───── Supplied information

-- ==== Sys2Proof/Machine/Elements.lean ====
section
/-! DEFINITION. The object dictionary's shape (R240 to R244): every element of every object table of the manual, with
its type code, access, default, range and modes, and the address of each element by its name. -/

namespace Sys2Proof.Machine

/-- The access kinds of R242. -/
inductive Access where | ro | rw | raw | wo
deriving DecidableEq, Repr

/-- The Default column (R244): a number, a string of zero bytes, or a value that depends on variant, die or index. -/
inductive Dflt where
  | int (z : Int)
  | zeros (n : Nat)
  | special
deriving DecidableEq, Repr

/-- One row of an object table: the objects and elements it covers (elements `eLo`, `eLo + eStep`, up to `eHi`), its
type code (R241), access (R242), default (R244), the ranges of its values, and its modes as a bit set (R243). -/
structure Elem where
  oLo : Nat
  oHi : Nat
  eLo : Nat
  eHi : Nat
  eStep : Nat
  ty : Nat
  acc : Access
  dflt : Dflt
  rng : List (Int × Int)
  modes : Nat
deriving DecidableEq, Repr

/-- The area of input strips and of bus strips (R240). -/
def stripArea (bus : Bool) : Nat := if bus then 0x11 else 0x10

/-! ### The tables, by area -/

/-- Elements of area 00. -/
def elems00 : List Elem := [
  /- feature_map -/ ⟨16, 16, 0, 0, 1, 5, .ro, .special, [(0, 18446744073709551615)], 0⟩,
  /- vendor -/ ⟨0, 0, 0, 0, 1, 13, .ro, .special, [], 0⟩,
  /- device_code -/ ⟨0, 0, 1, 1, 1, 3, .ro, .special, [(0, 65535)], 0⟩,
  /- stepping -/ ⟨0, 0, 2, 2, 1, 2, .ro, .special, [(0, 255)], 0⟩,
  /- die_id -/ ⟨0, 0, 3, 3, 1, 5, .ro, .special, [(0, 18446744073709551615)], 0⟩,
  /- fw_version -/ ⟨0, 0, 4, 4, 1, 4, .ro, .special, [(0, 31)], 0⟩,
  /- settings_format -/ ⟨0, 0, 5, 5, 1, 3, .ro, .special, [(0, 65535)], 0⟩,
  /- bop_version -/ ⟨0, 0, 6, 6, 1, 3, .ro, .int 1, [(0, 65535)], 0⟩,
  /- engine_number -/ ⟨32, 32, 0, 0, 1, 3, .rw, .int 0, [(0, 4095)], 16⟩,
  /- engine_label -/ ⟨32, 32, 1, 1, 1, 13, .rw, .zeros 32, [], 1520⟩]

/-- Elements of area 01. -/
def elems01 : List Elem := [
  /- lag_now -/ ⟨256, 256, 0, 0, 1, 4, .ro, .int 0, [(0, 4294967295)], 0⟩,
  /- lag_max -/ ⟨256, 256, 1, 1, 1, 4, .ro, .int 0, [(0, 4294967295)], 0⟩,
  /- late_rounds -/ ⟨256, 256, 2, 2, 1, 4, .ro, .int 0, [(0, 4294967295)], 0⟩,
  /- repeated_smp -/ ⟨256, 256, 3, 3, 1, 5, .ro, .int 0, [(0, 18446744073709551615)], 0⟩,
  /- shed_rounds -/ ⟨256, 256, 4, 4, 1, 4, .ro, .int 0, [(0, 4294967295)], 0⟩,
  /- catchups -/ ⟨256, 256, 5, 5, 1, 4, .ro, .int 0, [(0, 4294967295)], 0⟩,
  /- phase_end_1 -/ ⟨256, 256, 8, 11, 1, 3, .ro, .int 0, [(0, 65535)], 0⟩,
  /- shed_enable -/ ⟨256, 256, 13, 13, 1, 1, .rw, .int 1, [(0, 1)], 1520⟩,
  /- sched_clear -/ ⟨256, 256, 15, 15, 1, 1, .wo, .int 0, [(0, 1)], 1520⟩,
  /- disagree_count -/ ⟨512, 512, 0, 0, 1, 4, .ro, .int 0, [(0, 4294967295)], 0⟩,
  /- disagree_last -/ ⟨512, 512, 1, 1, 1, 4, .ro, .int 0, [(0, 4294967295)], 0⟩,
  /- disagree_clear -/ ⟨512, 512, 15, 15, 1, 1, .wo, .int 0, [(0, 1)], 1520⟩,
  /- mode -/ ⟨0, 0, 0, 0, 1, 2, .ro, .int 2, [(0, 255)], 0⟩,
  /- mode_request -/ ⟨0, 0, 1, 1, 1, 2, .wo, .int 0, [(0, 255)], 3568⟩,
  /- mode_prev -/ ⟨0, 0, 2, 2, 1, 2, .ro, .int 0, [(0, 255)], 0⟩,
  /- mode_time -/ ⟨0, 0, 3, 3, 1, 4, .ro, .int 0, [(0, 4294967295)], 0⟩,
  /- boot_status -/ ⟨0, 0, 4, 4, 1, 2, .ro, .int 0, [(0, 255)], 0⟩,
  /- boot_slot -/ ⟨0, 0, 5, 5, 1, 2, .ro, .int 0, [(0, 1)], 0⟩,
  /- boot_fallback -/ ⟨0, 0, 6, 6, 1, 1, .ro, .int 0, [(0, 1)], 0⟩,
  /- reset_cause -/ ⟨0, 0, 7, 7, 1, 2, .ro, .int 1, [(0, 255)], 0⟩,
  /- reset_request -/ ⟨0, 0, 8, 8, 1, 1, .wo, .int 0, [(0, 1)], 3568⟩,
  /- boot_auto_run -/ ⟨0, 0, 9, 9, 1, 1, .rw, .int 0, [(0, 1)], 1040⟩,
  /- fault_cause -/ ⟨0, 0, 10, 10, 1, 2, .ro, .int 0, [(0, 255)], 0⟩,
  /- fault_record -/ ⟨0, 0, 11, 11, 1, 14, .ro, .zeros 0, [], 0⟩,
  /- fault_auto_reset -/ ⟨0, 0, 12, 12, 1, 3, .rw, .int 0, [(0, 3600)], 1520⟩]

──────────

Activity:
From the records above, repeat exactly the lines from the one with "namespace Sys2Proof.Machine" through the one with "strips (R240). -/", both included.

Output for this exercise:
namespace Sys2Proof.Machine

/-- The access kinds of R242. -/
inductive Access where | ro | rw | raw | wo
deriving DecidableEq, Repr

/-- The Default column (R244): a number, a string of zero bytes, or a value that depends on variant, die or index. -/
inductive Dflt where
  | int (z : Int)
  | zeros (n : Nat)
  | special
deriving DecidableEq, Repr

/-- One row of an object table: the objects and elements it covers (elements `eLo`, `eLo + eStep`, up to `eHi`), its
type code (R241), access (R242), default (R244), the ranges of its values, and its modes as a bit set (R243). -/
structure Elem where
  oLo : Nat
  oHi : Nat
  eLo : Nat
  eHi : Nat
  eStep : Nat
  ty : Nat
  acc : Access
  dflt : Dflt
  rng : List (Int × Int)
  modes : Nat
deriving DecidableEq, Repr

/-- The area of input strips and of bus strips (R240). -/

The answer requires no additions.